- _REQUIREMENT_: Retype exactly the lines below, beginning with the first and ending with the line where "The fourth failed" appears.

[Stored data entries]
/-- Errors. A scrub of a clean or correctable granule leaves its data; an uncorrectable one is kept as such and logged.
The fourth failed resend in a row on a path is logged, the eighth takes its link out of service. A channel's second parity
error starts its repair. A weevil starts where its channel's state allows, stops on request, and its run ends with its
counts; a write run leaves the pattern. -/
def Obligations.ErrorsAndWeevils : Prop :=
  (∀ (s : State) (addr : Nat) (err : BitVec 288), Powered s →
    let w := begin s
    let g := addr / 32
    let i : Instr := .scrubRead addr err false
    (isDevice w addr = false → exec i s = .next s) ∧
    (isDevice w addr = true → KeeperPaid (2 ^ 42 + g) s → tget s.m.hw.bad g = none →
      (err = 0 → Answers i s fun s' => s'.mem = s.mem ∧ tget s'.m.hw.bad g = none ∧ s'.m.errNext = s.m.errNext) ∧
      (∀ p b, chitinDecode (toBytes 36 err.toNat) = .corrected p b → err.toNat = b.toNat <<< (8 * p) →
        Answers i s fun s' => s'.mem = s.mem ∧ tget s'.m.hw.bad g = none) ∧
      (chitinDecode (toBytes 36 err.toNat) = .uncorrectable → sessionsAt w g = [] →
        (∀ e ∈ s.m.h.plans, e.2.serve = false ∨ e.2.ended = true) → Answers i s fun s' => s'.mem = s.mem ∧ tget s'.m.hw.bad g = some err.toNat ∧
          ∃ r, tget s'.m.elog s.m.errNext = some r ∧ r.code = 0x03 ∧ r.addr = BitVec.ofNat 64 (32 * g)))) ∧
  (∀ (s : State) (path : BitVec 3) (good : Bool), Powered s →
    let p := path.toNat
    let n := tread 0 s.m.hw.flits p + 1
    let i : Instr := .bridgeFlitRetry path good
    let u := if p < 3 then 0x8000 + p else p - 3
    (5 ≤ p → exec i s = .next s) ∧
    (p < 5 → good = true → Answers i s fun s' => s'.mem = s.mem ∧ tget s'.m.hw.flits p = none ∧
      { s'.m with hw := { s'.m.hw with flits := s.m.hw.flits } } = s.m) ∧
    (p < 5 → good = false →
      (n < 8 → Answers i s fun s' => s'.mem = s.mem ∧ tget s'.m.hw.flits p = some n ∧ s'.m.units = s.m.units ∧
        (n = 4 → ∃ r, tget s'.m.elog s.m.errNext = some r ∧ r.code = 0x07 ∧ r.unit = BitVec.ofNat 16 u) ∧
        (n ≠ 4 → s'.m.errNext = s.m.errNext)) ∧
      (8 ≤ n → (unitState (begin s) u = .inService ∨ unitState (begin s) u = .draining) →
        Answers i s fun s' => unitState (begin s') u = .pupa))) ∧
  (∀ (s : State) (ch : BitVec 9), Powered s →
    let c := tread {} s.m.hw.channels ch.toNat
    let u := 0x5000 + ch.toNat
    Answers (.commandParityError ch) s fun s' => s'.mem = s.mem ∧
      tread {} s'.m.hw.channels ch.toNat = { c with retried := !c.retried } ∧
      (∃ r, tget s'.m.elog s.m.errNext = some r ∧ r.code = 0x0E ∧ r.unit = BitVec.ofNat 16 u) ∧
      (c.retried = false → s'.m.hw.grace = s.m.hw.grace) ∧
      (c.retried = true → unitState (begin s) u = .inService → tget s.m.hw.grace u = none →
        tget s'.m.hw.grace u = some (s.m.tick / 4096 + graceOf (begin s)))) ∧
  ∀ (s : State) (ch : BitVec 9), Powered s →
    let w := begin s
    let k := ch.toNat
    let c := tread {} s.m.hw.channels k
    let chan (s' : State) : Channel := tread {} s'.m.hw.channels k
    (c.busy = false → weevilAllowed w k c = true → Answers (.weevilStart ch) s fun s' => s'.mem = s.mem ∧
      chan s' = { c with busy := true, done := false, stopped := false, refused := false, abort := false, slots := 0,
                         gran := 0, began := stateCode (unitState w (0x5000 + k)) }) ∧
    (c.busy = true ∨ weevilAllowed w k c = false → Answers (.weevilStart ch) s fun s' => s'.mem = s.mem ∧
      chan s' = { c with refused := true } ∧ Logged (fun r => r.code = 0x0004) s s') ∧
    Answers (.weevilAbort ch) s (fun s' => s'.mem = s.mem ∧ chan s' = { c with abort := c.abort || c.busy } ∧
      { s'.m with hw := { s'.m.hw with channels := s.m.hw.channels } } = s.m) ∧
    ∀ (part : Nat) (slots : BitVec 32) (errs : List (Nat × Nat × BitVec 288)),
      let i : Instr := .weevilRunEnd ch part slots errs
      let halted := c.abort || stateCode (unitState w (0x5000 + k)) != c.began
      let all := c.lines * weevilDepth c
      let n := if halted then min part all else all
      (c.busy = false → exec i s = .next s) ∧
      (c.busy = true → Answers i s fun s' => (chan s').slots = slots ∧ (chan s').gran = BitVec.ofNat 32 n ∧
        (chan s').busy = (!halted && c.ctl.getLsbD 7) ∧ (chan s').stopped = halted ∧ (chan s').done = !halted ∧
        (chan s').abort = false ∧
        (bits c.ctl.toNat 2 3 = 1 → s'.mem = s.mem ∧ ∀ j, j < n →
          let m := weevilLine c (j / 64)
          tread 0 (chan s').cells (m * 64 + j % 64) = patternGran c m (j % 64)))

- _COMPLETED EXERCISE_:
/-- Errors. A scrub of a clean or correctable granule leaves its data; an uncorrectable one is kept as such and logged.
The fourth failed resend in a row on a path is logged, the eighth takes its link out of service. A channel's second parity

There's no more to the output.